Trabalhadores da Autoeuropa confiantes num acordo com a administração

A administração também acredita que será possível chegar a um novo acordo após a eleição da nova Comissão de Trabalhadores da Autoeuropa

Os trabalhadores da Autoeuropa cumprem esta quarta-feira uma greve histórica, a primeira por razões laborais na fábrica de automóveis de Palmela, mas acreditam que ainda é possível um acordo com a administração da empresa.

O trabalho aos sábados, que está previsto nos novos horários de 18 turnos por semana, considerados fundamentais para atingir os níveis de produção previstos para o novo veículo T-Roc atribuído pela Volkswagen à fábrica de Palmela, está na origem do conflito laboral, com os trabalhadores a considerarem insuficientes as contrapartidas dada pela empresa.

Os trabalhadores alegam que, além do transtorno que a obrigatoriedade do trabalho ao sábado iria provocar nas suas vidas, a compensação financeira atribuída pela empresa também é muito inferior ao que iriam receber pelo trabalho extraordinário aos sábados.

"A marcação da greve fica a dever-se à intransigência da administração e à obrigatoriedade do trabalho aos sábados sem contrapartidas financeiras adequadas. Se a Autoeuropa pagasse os sábados como trabalho extraordinário, num único sábado ganhávamos praticamente o mesmo do que aquilo que vamos ganhar por fazer três sábados", disse à agência Lusa um trabalhador que pediu anonimato.

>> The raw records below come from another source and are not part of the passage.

/-- 02 R71: each active lane takes the sub-element b[8:6] of the lane of a that the shuffle names, modulo the width; a lane
outside Active is read too.
02 R73, R74: match compares each active lane's key with every active lane's; reductions combine a over Active, scans over
the active lanes up to each lane's own.
That a queue takes one element of a reduction is the model's reading (notes/assumptions/34.md). -/
def Obligations.CrossLaneWords : Prop :=
  (∀ (x : Pre) (ch : Bool) (t : WTy) (d a b : BitVec 7),
  let run := fun (i : Instr) (src : Nat → Nat → Nat → Nat) =>
    ∀ s gi vi v, Ready s gi vi v (destClass x .xfu d.toNat) →
      let c := cxOf s gi vi v false x
      c.preOk Use.dab = true → c.fieldsOk Use.dab d.toNat a.toNat b.toNat = true →
      ∀ m1 va vb vc m2, c.sources s.m Use.dab a.toNat b.toNat = .ok (m1, va, vb, vc) →
        c.write m1 d.toNat (c.lanes.map fun l => (l, laneFrom (wtSigned t) (wtWidth t) 1 fun _ =>
          elemOf (c.anyLane m1 1 va (src c.g.width l (wb (vb l) 0 6) % c.g.width)) (wtWidth t)
            (wb (vb l) 6 3 % (64 / wtWidth t)))) = .ok m2 →
        exec i s = .next (doneState s gi vi v (destClass x .xfu d.toNat) x ch m2)
  run (.shflIdx x ch t d a b) (fun _ _ n => n) ∧
  run (.shflUp x ch t d a b) (fun w l n => l + w * 8 - n) ∧
  run (.shflDown x ch t d a b) (fun _ l n => l + n) ∧
  run (.shflXor x ch t d a b) (fun _ l n => l ^^^ n)) ∧
  (∀ (x : Pre) (ch : Bool) (t : WTy) (d a k : BitVec 7) (s : State) (gi vi : Nat) (v : Voice),
  Ready s gi vi v (destClass x .xfu d.toNat) →
  let c := cxOf s gi vi v false x
  ∀ m1 va, c.read s.m 1 a.toNat = .ok (m1, va) → c.preOk Use.da = true →
  let put := fun (i : Instr) (vals : List (Nat × Word)) => ∀ m2, c.write m1 d.toNat vals = .ok m2 →
    exec i s = .next (doneState s gi vi v (destClass x .xfu d.toNat) x ch m2)
  let red := fun (op : Nat) => match combineAll op t va c.lanes with
    | none => []
    | some r => c.lanes.map fun l => (l, laneFrom (wtSigned t) (wtWidth t) 1 fun _ => r)
  let scan := fun (op : Nat) => c.lanes.map fun l =>
    (l, laneFrom (wtSigned t) (wtWidth t) 1 fun _ => (combineAll op t va (c.lanes.filter fun j => j ≤ l)).getD 0)
  (c.fieldsOk Use.da d.toNat a.toNat 0 = true → (k.toNat = 0 ∨ k.toNat ≤ 3 ∧ t = .n32) →
    put (.matchKey x ch t d a k) (c.lanes.map fun l =>
      (l, maskOf (c.lanes.filter fun j => keysMatch k.toNat (wtWidth t) (va l) (va j))))) ∧
  (c.dstOk d.toNat = true → c.srcOk 1 a.toNat = true →
    put (.lredAdd x ch t d a) (red 0) ∧ put (.lredMin x ch t d a) (red 1) ∧ put (.lredMax x ch t d a) (red 2) ∧
    put (.lredAnd x ch t d a) (red 3) ∧ put (.lredOr x ch t d a) (red 4) ∧ put (.lredXor x ch t d a) (red 5) ∧
    (c.oneDest d.toNat = false →
      put (.lscanAdd x ch t d a) (scan 0) ∧ put (.lscanMax x ch t d a) (scan 2))))

/-- 02 R72, R68, R69: votes, plop and pmov: predicates combined, tested over Active, and moved to and from registers.
02 R58: what writing a predicate leaves: in each active lane the value given, in every other lane the old one; p7
discards it; every other predicate as before.
That a queue takes one element of a ballot or of pmov is the model's reading (notes/assumptions/34.md). -/
def Obligations.PredicateWords : Prop :=
  (∀ (x : Pre) (ch : Bool) (p q r : BitVec 3) (t : BitVec 4) (d : BitVec 7)
  (s : State) (gi vi : Nat) (v : Voice),
  let c := cxOf s gi vi v false x
  let bit := fun (n : BitVec 3) (l : Nat) => n.toNat = 7 || (Tbl.get 0 c.g.p n.toNat).getLsbD l
  let u := { Use.nil with d := true }
  (Ready s gi vi v .xfu → c.preOk Use.nil = true →
    exec (.voteAll x ch p q) s = .next (doneState s gi vi v .xfu x ch (c.writePred s.m p.toNat fun _ => c.act &&& ~~~c.predVal q.toNat = 0)) ∧
    exec (.voteAny x ch p q) s = .next (doneState s gi vi v .xfu x ch (c.writePred s.m p.toNat fun _ => c.act &&& c.predVal q.toNat ≠ 0))) ∧
  (Ready s gi vi v .ctl → c.preOk Use.nil = true →
    exec (.plop x ch t p q r) s = .next (doneState s gi vi v .ctl x ch (c.writePred s.m p.toNat fun l =>
      t.toNat / 2 ^ (2 * ((c.predVal q.toNat).getLsbD l).toNat + ((c.predVal r.toNat).getLsbD l).toNat) % 2 == 1))) ∧
  (Ready s gi vi v (destClass x .xfu d.toNat) → c.preOk u = true → c.fieldsOk u d.toNat 0 0 = true →
    ∀ m2, c.write s.m d.toNat (c.lanes.map fun l => (l, c.predVal q.toNat &&& c.act)) = .ok m2 →
      exec (.voteBallot x ch d q) s = .next (doneState s gi vi v (destClass x .xfu d.toNat) x ch m2)) ∧
  (Ready s gi vi v .ctl → c.preOk u = true → c.fieldsOk u d.toNat 0 0 = true →
    ∀ m2, c.write s.m d.toNat (c.lanes.map fun l => (l, if c.oneDest d.toNat then c.predVal q.toNat &&& c.act
        else if (c.predVal q.toNat).getLsbD l then 1 else 0)) = .ok m2 →
      exec (.pmovFromPred x ch d q) s = .next (doneState s gi vi v .ctl x ch m2)) ∧
  (Ready s gi vi v .ctl → c.preOk { Use.da with d := false } = true → c.fieldsOk { Use.da with d := false } 0 d.toNat 0 = true →
    ∀ m1 va, c.read s.m 1 d.toNat = .ok (m1, va) →
      exec (.pmovToPred x ch p d) s = .next (doneState s gi vi v .ctl x ch (c.writePred m1 p.toNat fun l =>
        if c.uniformAt 1 d.toNat then (va l).getLsbD l else va l ≠ 0))) ∧
  (∀ l < 64, (c.predVal q.toNat).getLsbD l = bit q l)) ∧
  (∀ (s : State) (gi vi : Nat) (v : Voice) (x : Pre) (m : Mach) (p : Nat) (f : Nat → Bool),
  gi < m.groups.length →
  let c := cxOf s gi vi v false x
  let old := fun n => Tbl.get 0 (m.grp gi).p n
  let new := fun n => Tbl.get 0 ((c.writePred m p f).grp gi).p n
  (p < 7 → ∀ l < 64, (new p).getLsbD l = if c.act.getLsbD l then f l else (old p).getLsbD l) ∧
  (∀ n, n ≠ p → new n = old n) ∧ (7 ≤ p → c.writePred m p f = m))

"De acordo com o novo modelo de horários, cada trabalhador irá rodar nos turnos da manhã e da tarde durante seis semanas e fará o turno da madrugada durante três semanas consecutivas", acrescentou, convicto de que as "compensações financeiras propostas pela Autoeuropa são insuficientes face à nova organização do trabalho".

Uma posição corroborada por outros trabalhadores da Autoeuropa que estão em greve, mas que ainda acreditam num entendimento com a administração para a implementação dos novos horários de laboração contínua.

Apesar da greve desta quarta-feira, que obrigou a uma paragem da produção, a administração da Autoeuropa só deve retomar o processo negocial após a realização das eleições para a nova Comissão de Trabalhadores, marcadas para 3 de outubro, seguindo a tradição de privilegiar as negociações com os representantes eleitos pelos trabalhadores.

E, tal como os trabalhadores, também a administração da Autoeuropa acredita que será possível chegar a um novo acordo após a eleição da nova Comissão de Trabalhadores da Autoeuropa.

Em carta aos funcionários da empresa antes da votação do pré-acordo no passado mês de julho, responsável pelos Recursos Humanos e Produção da Autoeuropa, Jürgen Haase, alertava para a necessidade dos 18 turnos de trabalho por semana para garantir os níveis de produção previstos para o novo modelo T-Roc.

Na referida, carta, Jürgen Haase, que foi mandatado pela Volkswagen AG para acompanhar as negociações do pré-acordo, lembrava que a decisão de escolher esta fábrica para a produção a nível mundial do T-Roc, demonstrava um "grande voto de confiança" nos trabalhadores e na fábrica de Palmela.

"A Volkswagen AG investiu aqui muito dinheiro. A fábrica foi transformada para que possam cumprir o programa de produção exigido. Isso só será possível com um modelo de turnos contínuos. Para tal a produção aos sábados é inevitável", acrescentava o responsável da Volkswagen.

Apesar do aviso do responsável da Volkswagen, os trabalhadores não só rejeitarem o pré-acordo que tinha sido negociado pela Comissão de Trabalhadores, como também decidiram avançar para a greve que está a decorrer esta quarta-feira.